# EXERCISE BRIEF
Find the line with "let q := homeSeq" in the entries below. Repeat it, every following line, and the line with "have hctx : (unitOf", exactly and with nothing added.

# PROVIDED RECORDS

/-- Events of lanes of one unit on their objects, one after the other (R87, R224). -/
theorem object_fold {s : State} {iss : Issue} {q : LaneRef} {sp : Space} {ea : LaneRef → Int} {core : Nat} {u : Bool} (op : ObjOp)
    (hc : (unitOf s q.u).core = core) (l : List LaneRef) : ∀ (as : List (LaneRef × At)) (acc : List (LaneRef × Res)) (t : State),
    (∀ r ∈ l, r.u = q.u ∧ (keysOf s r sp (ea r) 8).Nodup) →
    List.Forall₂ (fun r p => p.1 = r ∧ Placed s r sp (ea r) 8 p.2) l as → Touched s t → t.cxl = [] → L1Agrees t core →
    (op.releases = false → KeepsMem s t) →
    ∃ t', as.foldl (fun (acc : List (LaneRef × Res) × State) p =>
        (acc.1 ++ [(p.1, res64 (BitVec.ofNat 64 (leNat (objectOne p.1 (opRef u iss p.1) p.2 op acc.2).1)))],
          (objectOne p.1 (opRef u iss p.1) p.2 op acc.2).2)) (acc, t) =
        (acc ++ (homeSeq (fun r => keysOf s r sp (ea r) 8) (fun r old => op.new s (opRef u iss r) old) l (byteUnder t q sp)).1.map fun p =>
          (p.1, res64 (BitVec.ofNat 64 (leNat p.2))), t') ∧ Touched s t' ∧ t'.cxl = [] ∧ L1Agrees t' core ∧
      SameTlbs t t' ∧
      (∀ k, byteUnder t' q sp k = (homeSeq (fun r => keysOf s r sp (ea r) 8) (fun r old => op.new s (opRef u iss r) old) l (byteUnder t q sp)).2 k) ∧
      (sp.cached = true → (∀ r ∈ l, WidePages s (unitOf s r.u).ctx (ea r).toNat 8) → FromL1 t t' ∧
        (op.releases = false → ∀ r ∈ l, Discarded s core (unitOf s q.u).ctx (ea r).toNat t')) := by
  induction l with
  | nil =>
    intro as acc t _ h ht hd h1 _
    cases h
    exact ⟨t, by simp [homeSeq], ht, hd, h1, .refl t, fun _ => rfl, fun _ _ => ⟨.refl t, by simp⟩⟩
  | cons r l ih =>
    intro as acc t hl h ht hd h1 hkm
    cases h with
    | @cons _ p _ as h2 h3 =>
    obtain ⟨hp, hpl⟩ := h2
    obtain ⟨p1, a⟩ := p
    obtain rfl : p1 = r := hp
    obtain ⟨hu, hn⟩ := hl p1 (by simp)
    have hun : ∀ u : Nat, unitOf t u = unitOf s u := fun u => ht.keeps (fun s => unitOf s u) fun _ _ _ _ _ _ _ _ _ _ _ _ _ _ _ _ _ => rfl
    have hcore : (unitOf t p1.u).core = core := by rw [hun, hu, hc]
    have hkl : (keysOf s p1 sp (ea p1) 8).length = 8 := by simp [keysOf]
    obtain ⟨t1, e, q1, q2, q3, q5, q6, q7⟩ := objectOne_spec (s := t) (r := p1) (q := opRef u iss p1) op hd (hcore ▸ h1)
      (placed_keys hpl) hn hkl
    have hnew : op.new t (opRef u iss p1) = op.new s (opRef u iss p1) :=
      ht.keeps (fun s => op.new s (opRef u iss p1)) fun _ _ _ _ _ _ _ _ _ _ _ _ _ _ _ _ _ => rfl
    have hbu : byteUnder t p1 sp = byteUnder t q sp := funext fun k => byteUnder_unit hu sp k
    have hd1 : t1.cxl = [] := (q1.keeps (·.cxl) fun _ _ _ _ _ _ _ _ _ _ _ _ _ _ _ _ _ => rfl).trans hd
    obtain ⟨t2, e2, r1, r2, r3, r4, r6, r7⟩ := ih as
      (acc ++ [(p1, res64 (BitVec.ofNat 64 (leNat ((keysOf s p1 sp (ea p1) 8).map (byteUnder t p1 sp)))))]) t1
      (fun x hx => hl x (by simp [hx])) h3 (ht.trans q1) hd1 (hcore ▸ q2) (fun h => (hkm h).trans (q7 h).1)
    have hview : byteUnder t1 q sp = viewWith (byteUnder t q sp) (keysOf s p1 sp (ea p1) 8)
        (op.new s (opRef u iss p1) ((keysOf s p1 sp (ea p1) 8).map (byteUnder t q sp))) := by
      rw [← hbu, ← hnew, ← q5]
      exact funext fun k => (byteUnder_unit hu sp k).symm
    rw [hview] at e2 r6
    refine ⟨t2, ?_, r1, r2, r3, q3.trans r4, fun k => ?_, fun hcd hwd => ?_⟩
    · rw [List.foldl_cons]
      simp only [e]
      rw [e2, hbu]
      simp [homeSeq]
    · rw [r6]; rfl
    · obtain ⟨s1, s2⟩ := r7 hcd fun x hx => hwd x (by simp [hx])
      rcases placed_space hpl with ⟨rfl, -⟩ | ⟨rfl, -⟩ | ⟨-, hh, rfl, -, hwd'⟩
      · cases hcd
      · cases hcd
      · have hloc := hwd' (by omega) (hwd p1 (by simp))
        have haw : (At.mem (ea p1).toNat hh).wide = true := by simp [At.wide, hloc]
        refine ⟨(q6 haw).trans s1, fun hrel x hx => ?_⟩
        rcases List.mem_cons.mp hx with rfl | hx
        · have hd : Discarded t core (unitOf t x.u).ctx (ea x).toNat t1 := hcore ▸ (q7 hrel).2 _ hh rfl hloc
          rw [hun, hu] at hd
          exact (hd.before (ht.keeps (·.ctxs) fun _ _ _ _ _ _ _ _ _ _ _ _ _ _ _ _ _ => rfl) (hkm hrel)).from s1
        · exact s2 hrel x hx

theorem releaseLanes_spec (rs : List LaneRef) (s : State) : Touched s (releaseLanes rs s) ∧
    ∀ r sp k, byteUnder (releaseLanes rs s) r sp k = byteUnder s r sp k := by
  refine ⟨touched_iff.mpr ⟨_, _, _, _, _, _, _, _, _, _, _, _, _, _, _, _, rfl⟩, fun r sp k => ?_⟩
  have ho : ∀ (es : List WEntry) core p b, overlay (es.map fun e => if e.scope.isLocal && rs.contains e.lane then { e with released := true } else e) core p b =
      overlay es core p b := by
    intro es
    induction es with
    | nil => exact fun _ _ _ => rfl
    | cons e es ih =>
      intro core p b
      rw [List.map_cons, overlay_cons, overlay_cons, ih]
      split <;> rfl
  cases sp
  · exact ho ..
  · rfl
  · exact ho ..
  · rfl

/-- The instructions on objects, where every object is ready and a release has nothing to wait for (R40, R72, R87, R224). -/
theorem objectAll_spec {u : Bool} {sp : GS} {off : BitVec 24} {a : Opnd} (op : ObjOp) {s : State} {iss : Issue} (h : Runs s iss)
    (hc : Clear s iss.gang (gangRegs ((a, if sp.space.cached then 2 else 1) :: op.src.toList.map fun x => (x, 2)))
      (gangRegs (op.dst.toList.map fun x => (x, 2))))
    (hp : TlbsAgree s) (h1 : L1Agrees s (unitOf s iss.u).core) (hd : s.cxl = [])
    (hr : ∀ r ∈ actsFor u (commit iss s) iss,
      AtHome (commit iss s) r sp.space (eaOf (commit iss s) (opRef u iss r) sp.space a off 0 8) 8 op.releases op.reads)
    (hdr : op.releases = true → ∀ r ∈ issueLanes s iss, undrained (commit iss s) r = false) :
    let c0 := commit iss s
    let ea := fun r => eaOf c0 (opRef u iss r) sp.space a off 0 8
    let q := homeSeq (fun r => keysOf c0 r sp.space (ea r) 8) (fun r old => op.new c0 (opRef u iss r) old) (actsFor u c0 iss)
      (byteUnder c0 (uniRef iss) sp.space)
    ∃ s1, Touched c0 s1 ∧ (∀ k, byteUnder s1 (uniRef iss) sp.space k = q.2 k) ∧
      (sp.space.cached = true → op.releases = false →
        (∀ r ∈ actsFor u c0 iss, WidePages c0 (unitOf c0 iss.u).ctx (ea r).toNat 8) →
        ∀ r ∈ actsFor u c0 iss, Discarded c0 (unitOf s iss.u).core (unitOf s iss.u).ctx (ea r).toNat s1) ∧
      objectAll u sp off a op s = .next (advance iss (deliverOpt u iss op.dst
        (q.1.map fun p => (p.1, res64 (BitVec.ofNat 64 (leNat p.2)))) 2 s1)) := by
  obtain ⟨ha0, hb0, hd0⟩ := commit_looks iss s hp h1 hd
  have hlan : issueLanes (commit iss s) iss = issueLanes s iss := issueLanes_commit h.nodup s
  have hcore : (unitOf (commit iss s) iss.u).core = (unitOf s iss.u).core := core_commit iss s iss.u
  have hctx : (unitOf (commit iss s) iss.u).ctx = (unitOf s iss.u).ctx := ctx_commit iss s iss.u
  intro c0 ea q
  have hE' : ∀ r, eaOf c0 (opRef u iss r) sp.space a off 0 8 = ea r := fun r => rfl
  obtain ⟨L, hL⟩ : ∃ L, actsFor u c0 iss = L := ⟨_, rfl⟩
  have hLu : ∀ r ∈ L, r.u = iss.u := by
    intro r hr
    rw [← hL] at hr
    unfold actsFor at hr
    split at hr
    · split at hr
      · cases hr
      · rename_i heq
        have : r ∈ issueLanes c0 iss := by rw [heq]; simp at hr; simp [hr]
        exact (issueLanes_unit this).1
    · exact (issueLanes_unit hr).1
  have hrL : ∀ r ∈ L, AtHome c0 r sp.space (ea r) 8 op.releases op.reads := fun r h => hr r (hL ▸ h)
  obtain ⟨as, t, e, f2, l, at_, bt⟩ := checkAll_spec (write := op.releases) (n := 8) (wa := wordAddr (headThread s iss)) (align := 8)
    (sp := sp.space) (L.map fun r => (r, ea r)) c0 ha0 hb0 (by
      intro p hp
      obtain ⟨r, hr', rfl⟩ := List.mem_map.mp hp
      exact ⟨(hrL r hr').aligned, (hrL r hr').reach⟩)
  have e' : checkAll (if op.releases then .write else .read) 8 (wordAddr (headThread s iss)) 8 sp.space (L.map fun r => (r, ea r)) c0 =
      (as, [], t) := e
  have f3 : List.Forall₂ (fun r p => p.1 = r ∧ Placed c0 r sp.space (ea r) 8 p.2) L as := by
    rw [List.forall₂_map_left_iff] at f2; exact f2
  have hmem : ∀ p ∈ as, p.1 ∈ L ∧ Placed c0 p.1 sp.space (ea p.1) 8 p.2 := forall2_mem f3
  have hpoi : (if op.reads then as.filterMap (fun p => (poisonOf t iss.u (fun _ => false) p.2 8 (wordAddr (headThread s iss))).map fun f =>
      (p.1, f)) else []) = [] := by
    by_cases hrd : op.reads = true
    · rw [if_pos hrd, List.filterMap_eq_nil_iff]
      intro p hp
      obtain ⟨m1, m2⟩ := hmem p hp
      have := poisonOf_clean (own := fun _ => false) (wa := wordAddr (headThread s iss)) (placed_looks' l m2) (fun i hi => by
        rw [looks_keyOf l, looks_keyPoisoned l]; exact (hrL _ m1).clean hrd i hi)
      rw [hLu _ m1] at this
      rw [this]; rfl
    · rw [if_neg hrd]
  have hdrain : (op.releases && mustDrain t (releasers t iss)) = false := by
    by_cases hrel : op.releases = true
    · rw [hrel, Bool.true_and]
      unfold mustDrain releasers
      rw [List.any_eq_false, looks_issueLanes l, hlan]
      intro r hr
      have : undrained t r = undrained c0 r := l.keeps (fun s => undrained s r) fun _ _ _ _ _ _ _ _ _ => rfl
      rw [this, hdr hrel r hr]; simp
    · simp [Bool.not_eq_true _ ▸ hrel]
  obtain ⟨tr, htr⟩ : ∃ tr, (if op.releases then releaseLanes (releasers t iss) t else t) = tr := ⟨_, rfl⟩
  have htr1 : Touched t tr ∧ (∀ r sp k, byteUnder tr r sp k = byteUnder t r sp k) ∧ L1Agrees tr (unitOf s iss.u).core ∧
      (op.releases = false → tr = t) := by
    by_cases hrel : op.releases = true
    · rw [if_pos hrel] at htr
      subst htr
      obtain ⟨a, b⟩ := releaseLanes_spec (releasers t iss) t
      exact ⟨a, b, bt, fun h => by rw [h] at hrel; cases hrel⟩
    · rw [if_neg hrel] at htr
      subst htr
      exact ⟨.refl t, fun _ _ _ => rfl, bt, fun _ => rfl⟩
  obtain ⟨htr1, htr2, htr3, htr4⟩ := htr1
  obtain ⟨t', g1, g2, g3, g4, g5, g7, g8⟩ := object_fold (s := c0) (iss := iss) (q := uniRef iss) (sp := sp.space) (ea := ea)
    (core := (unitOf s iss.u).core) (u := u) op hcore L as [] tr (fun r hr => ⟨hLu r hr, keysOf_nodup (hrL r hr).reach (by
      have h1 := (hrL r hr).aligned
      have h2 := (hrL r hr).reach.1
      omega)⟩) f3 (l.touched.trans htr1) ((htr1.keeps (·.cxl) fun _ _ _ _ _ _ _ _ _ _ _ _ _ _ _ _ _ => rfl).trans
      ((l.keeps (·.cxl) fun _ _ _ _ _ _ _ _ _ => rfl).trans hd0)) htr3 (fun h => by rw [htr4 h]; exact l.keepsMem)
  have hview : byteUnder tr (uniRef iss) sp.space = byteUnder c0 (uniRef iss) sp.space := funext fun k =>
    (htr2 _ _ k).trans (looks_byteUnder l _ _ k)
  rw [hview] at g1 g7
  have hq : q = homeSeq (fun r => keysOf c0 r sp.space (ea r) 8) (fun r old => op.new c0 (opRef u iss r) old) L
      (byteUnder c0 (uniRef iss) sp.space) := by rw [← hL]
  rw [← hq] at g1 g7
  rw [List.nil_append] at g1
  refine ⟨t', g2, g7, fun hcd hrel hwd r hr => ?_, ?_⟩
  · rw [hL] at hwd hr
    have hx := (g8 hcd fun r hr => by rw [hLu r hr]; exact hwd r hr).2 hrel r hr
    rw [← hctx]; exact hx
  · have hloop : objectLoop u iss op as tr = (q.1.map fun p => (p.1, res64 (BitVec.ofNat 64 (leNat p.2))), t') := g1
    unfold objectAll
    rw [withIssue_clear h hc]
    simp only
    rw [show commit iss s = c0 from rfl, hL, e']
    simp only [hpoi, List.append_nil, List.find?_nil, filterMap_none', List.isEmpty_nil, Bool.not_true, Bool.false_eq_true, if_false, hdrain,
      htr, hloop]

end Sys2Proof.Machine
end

==

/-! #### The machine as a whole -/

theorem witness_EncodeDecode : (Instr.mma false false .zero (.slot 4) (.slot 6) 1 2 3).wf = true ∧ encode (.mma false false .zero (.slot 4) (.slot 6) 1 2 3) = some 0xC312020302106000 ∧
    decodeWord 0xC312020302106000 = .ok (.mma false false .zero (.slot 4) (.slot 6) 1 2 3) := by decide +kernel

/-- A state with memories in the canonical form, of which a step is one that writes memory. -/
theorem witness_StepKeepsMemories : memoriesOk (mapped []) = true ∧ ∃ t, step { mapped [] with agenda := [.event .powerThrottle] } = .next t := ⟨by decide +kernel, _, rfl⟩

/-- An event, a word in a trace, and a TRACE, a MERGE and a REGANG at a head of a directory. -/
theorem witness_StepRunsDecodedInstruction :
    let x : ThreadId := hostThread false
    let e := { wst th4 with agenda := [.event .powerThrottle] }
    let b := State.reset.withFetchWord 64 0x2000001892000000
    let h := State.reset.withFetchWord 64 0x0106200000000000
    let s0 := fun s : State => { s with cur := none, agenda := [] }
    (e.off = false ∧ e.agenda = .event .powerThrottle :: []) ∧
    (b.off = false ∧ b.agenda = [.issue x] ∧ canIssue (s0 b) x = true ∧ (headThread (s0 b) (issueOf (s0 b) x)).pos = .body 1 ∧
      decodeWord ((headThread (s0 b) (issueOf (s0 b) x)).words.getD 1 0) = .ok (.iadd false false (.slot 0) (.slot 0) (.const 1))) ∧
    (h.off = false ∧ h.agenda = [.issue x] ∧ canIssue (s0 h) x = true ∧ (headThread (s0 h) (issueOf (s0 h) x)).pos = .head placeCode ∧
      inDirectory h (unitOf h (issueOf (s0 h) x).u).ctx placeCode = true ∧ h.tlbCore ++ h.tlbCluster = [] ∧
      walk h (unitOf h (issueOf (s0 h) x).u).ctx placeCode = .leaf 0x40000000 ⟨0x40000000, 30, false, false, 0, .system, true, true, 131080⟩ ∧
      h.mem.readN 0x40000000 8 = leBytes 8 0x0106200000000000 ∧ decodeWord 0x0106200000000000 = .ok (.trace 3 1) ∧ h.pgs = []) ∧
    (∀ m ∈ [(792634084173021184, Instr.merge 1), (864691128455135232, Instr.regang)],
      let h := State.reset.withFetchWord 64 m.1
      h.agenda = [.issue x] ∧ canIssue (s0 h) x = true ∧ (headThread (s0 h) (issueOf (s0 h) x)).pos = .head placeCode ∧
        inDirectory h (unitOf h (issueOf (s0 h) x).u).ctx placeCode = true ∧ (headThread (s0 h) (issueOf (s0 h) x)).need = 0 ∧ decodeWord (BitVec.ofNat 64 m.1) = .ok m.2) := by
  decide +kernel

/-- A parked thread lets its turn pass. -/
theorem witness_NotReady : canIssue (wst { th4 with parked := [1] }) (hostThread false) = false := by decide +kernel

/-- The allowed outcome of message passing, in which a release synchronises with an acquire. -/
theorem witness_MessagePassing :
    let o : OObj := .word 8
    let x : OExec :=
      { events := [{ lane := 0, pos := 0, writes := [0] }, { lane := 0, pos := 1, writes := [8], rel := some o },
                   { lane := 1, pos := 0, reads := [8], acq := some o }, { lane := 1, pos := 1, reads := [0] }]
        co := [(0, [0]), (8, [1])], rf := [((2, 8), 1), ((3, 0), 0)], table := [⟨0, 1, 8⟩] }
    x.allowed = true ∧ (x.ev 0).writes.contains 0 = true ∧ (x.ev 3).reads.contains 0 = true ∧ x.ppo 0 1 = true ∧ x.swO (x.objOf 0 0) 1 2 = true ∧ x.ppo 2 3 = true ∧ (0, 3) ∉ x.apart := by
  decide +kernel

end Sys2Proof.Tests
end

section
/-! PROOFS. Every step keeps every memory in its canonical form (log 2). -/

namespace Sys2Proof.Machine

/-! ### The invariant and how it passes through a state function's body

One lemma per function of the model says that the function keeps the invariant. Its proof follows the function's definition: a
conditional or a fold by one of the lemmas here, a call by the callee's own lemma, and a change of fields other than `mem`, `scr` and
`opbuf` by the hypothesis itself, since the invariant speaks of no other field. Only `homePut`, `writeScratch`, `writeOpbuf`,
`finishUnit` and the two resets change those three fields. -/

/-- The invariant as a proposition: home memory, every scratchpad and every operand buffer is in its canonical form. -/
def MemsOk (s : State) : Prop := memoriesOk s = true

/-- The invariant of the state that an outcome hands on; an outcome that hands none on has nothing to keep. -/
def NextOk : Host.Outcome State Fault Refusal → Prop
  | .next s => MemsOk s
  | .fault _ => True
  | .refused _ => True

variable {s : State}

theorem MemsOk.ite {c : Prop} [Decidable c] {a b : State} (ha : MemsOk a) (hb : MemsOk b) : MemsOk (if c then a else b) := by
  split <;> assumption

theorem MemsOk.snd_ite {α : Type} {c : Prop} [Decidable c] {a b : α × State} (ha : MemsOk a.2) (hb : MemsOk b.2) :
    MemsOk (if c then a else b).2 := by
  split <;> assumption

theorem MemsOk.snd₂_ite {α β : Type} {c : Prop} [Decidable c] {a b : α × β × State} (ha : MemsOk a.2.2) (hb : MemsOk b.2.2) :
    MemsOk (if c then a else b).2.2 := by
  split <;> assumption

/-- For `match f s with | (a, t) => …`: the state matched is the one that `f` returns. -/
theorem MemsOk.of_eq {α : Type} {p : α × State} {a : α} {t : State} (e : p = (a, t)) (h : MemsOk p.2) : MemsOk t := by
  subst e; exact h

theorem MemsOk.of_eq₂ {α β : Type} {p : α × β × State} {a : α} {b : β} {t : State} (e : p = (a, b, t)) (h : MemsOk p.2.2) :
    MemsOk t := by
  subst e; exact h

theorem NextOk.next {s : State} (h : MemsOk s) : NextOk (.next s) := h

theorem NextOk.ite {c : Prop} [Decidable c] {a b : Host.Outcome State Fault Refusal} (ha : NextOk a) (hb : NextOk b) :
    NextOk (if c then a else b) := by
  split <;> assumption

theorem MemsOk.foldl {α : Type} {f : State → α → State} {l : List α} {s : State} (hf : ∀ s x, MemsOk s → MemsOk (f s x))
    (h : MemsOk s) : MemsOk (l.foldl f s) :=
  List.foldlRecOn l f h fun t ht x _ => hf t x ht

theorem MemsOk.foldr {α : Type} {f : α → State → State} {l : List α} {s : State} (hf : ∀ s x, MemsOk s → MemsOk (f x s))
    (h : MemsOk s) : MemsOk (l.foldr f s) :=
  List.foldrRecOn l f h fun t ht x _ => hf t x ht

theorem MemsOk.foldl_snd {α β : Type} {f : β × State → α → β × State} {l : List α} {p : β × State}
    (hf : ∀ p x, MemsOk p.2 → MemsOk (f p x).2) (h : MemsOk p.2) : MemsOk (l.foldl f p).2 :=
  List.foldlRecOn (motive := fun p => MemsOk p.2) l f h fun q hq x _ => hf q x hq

# OUTPUT FOR THIS TASK
    let q := homeSeq (fun r => keysOf c0 r sp.space (ea r) 8) (fun r old => op.new c0 (opRef u iss r) old) (actsFor u c0 iss)
      (byteUnder c0 (uniRef iss) sp.space)
    ∃ s1, Touched c0 s1 ∧ (∀ k, byteUnder s1 (uniRef iss) sp.space k = q.2 k) ∧
      (sp.space.cached = true → op.releases = false →
        (∀ r ∈ actsFor u c0 iss, WidePages c0 (unitOf c0 iss.u).ctx (ea r).toNat 8) →
        ∀ r ∈ actsFor u c0 iss, Discarded c0 (unitOf s iss.u).core (unitOf s iss.u).ctx (ea r).toNat s1) ∧
      objectAll u sp off a op s = .next (advance iss (deliverOpt u iss op.dst
        (q.1.map fun p => (p.1, res64 (BitVec.ofNat 64 (leNat p.2)))) 2 s1)) := by
  obtain ⟨ha0, hb0, hd0⟩ := commit_looks iss s hp h1 hd
  have hlan : issueLanes (commit iss s) iss = issueLanes s iss := issueLanes_commit h.nodup s
  have hcore : (unitOf (commit iss s) iss.u).core = (unitOf s iss.u).core := core_commit iss s iss.u
  have hctx : (unitOf (commit iss s) iss.u).ctx = (unitOf s iss.u).ctx := ctx_commit iss s iss.u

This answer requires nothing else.